Zeit des "päpstlichen Hofstaats" ist vorbei
Nach Ansicht des Abtprimas der Benediktiner, Notker Wolf, ist die Zeit des "päpstlichen Hofstaats" endgültig vorbei. Mit Benedikt XVI. sei die Barockzeit abgeschlossen worden, außerdem habe dieser mit seinem Rücktritt auch die Überhöhung des Papstamtes auf die "normale menschliche Ebene" gebracht, sagte Wolf der "Passauer Neuen Presse" (Dienstag-Ausgabe). Franziskus setze diesen Weg nun unbeirrt fort.
Zugleich zeigte sich der Ordensmann überzeugt, dass die Spiritualität der Heiligen Benedikt und Franziskus, die sich die Päpste als Namenspatrone aussuchten, über diese einen Einfluss auf die Gestaltung der Kirche genommen habe. Bei Benedikt XVI. sei dies geschehen im Sinne einer würdigen Liturgie, des Prinzips, "Christus solle nichts vorgezogen werden". Franziskus dagegen betone die Armut Christi. Der jetzige Papst mache zudem mit dem synodalen Prinzip ernst, alle Ortskirchen in die Gesamtlenkung der Kirche einzubeziehen. Er verstehe darunter nicht nur die Bischöfe, sondern eben auch die Gläubigen. "Aus einer rein lehrenden Kirche wird eine hörende", betonte der Abtprimas.

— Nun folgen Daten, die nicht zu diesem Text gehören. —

-- ==== Sys2Proof/Laws/State.lean ====
section
/-! SUPPORT. What each small update of the state leaves and sets, field by field. -/

set_option Elab.async false

namespace Sys2Proof.Machine

/-- What each step of a fold keeps the fold keeps. -/
theorem foldl_keep {α β : Type} (f : State → β) (g : State → α → State) (h : ∀ s a, f (g s a) = f s) (l : List α) (s : State) :
    f (l.foldl g s) = f s := by
  induction l generalizing s with
  | nil => rfl
  | cons a r ih => rw [List.foldl_cons, ih, h]

/-! ### setX -/

@[simp] theorem setX_cur (s : State) (n : BitVec 5) (v : Word) : (s.setX n v).cur = s.cur := rfl
@[simp] theorem setX_core (s : State) (n : BitVec 5) (v : Word) : (s.setX n v).core = s.core := rfl
@[simp] theorem setX_harts (s : State) (n : BitVec 5) (v : Word) : (s.setX n v).harts = s.harts := rfl
@[simp] theorem setX_cores (s : State) (n : BitVec 5) (v : Word) : (s.setX n v).cores = s.cores := rfl
@[simp] theorem setX_mem (s : State) (n : BitVec 5) (v : Word) : (s.setX n v).mem = s.mem := rfl
@[simp] theorem setX_poison (s : State) (n : BitVec 5) (v : Word) : (s.setX n v).poison = s.poison := rfl
@[simp] theorem setX_vaults (s : State) (n : BitVec 5) (v : Word) : (s.setX n v).vaults = s.vaults := rfl
@[simp] theorem setX_tlb2 (s : State) (n : BitVec 5) (v : Word) : (s.setX n v).tlb2 = s.tlb2 := rfl
@[simp] theorem setX_parts (s : State) (n : BitVec 5) (v : Word) : (s.setX n v).parts = s.parts := rfl
@[simp] theorem setX_streams (s : State) (n : BitVec 5) (v : Word) : (s.setX n v).streams = s.streams := rfl
@[simp] theorem setX_functions (s : State) (n : BitVec 5) (v : Word) : (s.setX n v).functions = s.functions := rfl
@[simp] theorem setX_launches (s : State) (n : BitVec 5) (v : Word) : (s.setX n v).launches = s.launches := rfl
@[simp] theorem setX_nextLaunch (s : State) (n : BitVec 5) (v : Word) : (s.setX n v).nextLaunch = s.nextLaunch := rfl
@[simp] theorem setX_objects (s : State) (n : BitVec 5) (v : Word) : (s.setX n v).objects = s.objects := rfl
@[simp] theorem setX_nextObject (s : State) (n : BitVec 5) (v : Word) : (s.setX n v).nextObject = s.nextObject := rfl
@[simp] theorem setX_saved (s : State) (n : BitVec 5) (v : Word) : (s.setX n v).saved = s.saved := rfl
@[simp] theorem setX_fabric (s : State) (n : BitVec 5) (v : Word) : (s.setX n v).fabric = s.fabric := rfl
@[simp] theorem setX_repair (s : State) (n : BitVec 5) (v : Word) : (s.setX n v).repair = s.repair := rfl
@[simp] theorem setX_boot (s : State) (n : BitVec 5) (v : Word) : (s.setX n v).boot = s.boot := rfl
@[simp] theorem setX_msix (s : State) (n : BitVec 5) (v : Word) : (s.setX n v).msix = s.msix := rfl
@[simp] theorem setX_reports (s : State) (n : BitVec 5) (v : Word) : (s.setX n v).reports = s.reports := rfl
@[simp] theorem setX_agenda (s : State) (n : BitVec 5) (v : Word) : (s.setX n v).agenda = s.agenda := rfl
@[simp] theorem setX_free (s : State) (n : BitVec 5) (v : Word) : (s.setX n v).free = s.free := rfl
@[simp] theorem setX_hart_run (s : State) (n : BitVec 5) (v : Word) : (s.setX n v).hart.run = s.hart.run := by
  unfold State.setX Hart.setX; dsimp only; split <;> rfl
@[simp] theorem setX_hart_priv (s : State) (n : BitVec 5) (v : Word) : (s.setX n v).hart.priv = s.hart.priv := by
  unfold State.setX Hart.setX; dsimp only; split <;> rfl
@[simp] theorem setX_hart_pc (s : State) (n : BitVec 5) (v : Word) : (s.setX n v).hart.pc = s.hart.pc := by
  unfold State.setX Hart.setX; dsimp only; split <;> rfl
@[simp] theorem setX_hart_vregs (s : State) (n : BitVec 5) (v : Word) : (s.setX n v).hart.vregs = s.hart.vregs := by
  unfold State.setX Hart.setX; dsimp only; split <;> rfl
@[simp] theorem setX_hart_mregs (s : State) (n : BitVec 5) (v : Word) : (s.setX n v).hart.mregs = s.hart.mregs := by
  unfold State.setX Hart.setX; dsimp only; split <;> rfl
@[simp] theorem setX_hart_csr (s : State) (n : BitVec 5) (v : Word) : (s.setX n v).hart.csr = s.hart.csr := by
  unfold State.setX Hart.setX; dsimp only; split <;> rfl
@[simp] theorem setX_hart_sup (s : State) (n : BitVec 5) (v : Word) : (s.setX n v).hart.sup = s.hart.sup := by
  unfold State.setX Hart.setX; dsimp only; split <;> rfl
@[simp] theorem setX_hart_record (s : State) (n : BitVec 5) (v : Word) : (s.setX n v).hart.record = s.hart.record := by
  unfold State.setX Hart.setX; dsimp only; split <;> rfl
@[simp] theorem setX_hart_loops (s : State) (n : BitVec 5) (v : Word) : (s.setX n v).hart.loops = s.hart.loops := by
  unfold State.setX Hart.setX; dsimp only; split <;> rfl
@[simp] theorem setX_hart_trapLoops (s : State) (n : BitVec 5) (v : Word) : (s.setX n v).hart.trapLoops = s.hart.trapLoops := by
  unfold State.setX Hart.setX; dsimp only; split <;> rfl
@[simp] theorem setX_hart_strip (s : State) (n : BitVec 5) (v : Word) : (s.setX n v).hart.strip = s.hart.strip := by
  unfold State.setX Hart.setX; dsimp only; split <;> rfl
@[simp] theorem setX_hart_ui (s : State) (n : BitVec 5) (v : Word) : (s.setX n v).hart.ui = s.hart.ui := by
  unfold State.setX Hart.setX; dsimp only; split <;> rfl
@[simp] theorem setX_hart_queues (s : State) (n : BitVec 5) (v : Word) : (s.setX n v).hart.queues = s.hart.queues := by
  unfold State.setX Hart.setX; dsimp only; split <;> rfl
@[simp] theorem setX_hart_locks (s : State) (n : BitVec 5) (v : Word) : (s.setX n v).hart.locks = s.hart.locks := by
  unfold State.setX Hart.setX; dsimp only; split <;> rfl
@[simp] theorem setX_hart_vdesc (s : State) (n : BitVec 5) (v : Word) : (s.setX n v).hart.vdesc = s.hart.vdesc := by
  unfold State.setX Hart.setX; dsimp only; split <;> rfl
@[simp] theorem setX_hart_claim (s : State) (n : BitVec 5) (v : Word) : (s.setX n v).hart.claim = s.hart.claim := by
  unfold State.setX Hart.setX; dsimp only; split <;> rfl
@[simp] theorem setX_hart_unordered (s : State) (n : BitVec 5) (v : Word) : (s.setX n v).hart.unordered = s.hart.unordered := by
  unfold State.setX Hart.setX; dsimp only; split <;> rfl
@[simp] theorem setX_hart_ctl (s : State) (n : BitVec 5) (v : Word) : (s.setX n v).hart.ctl = s.hart.ctl := by
  unfold State.setX Hart.setX; dsimp only; split <;> rfl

Die katholische Kirche in Mitteleuropa sieht Wolf derzeit in einer Glaubenskrise, "ohne dass es hinreichend bemerkt wird". Nach der Papstwahl sei aus Deutschland sofort der Ruf nach einer Strukturreform gekommen. Seiner Auffassung nach braucht es aber zuerst eine Erneuerung des Glaubens sowie des Umgangs mit den Gläubigen und der Gläubigen untereinander. Danach könnten Strukturreformen erfolgen. Strukturen aber hätten noch nie Leben und Glauben erzeugt.
Besuch in Kremsmünster
Am kommenden Wochenende wird der Abtprimas das oberösterreichische Benediktiner-Stift Kremsmünster besuchen. Er nimmt dort am großen katholischen Jugendfestival "Christkönig 14" teil. Samstagabend ist Wolf zudem erster Gast einer neuen Gesprächsreihe, die das Stift aus Anlass des beginnenden "Jahr der Orden" startet. Unter dem Motto "Mehrwert Glaube" erzählen dabei herausragende Persönlichkeiten des Benediktinerordens, was das Ordensjahr für sie bedeutet. Fortgesetzt wird die Reihe am 5. Dezember bei einer Diskussion mit Br. David Steindl-Rast und dem Gründer des Europaklosters Gut Aich, P. Johannes Pausch.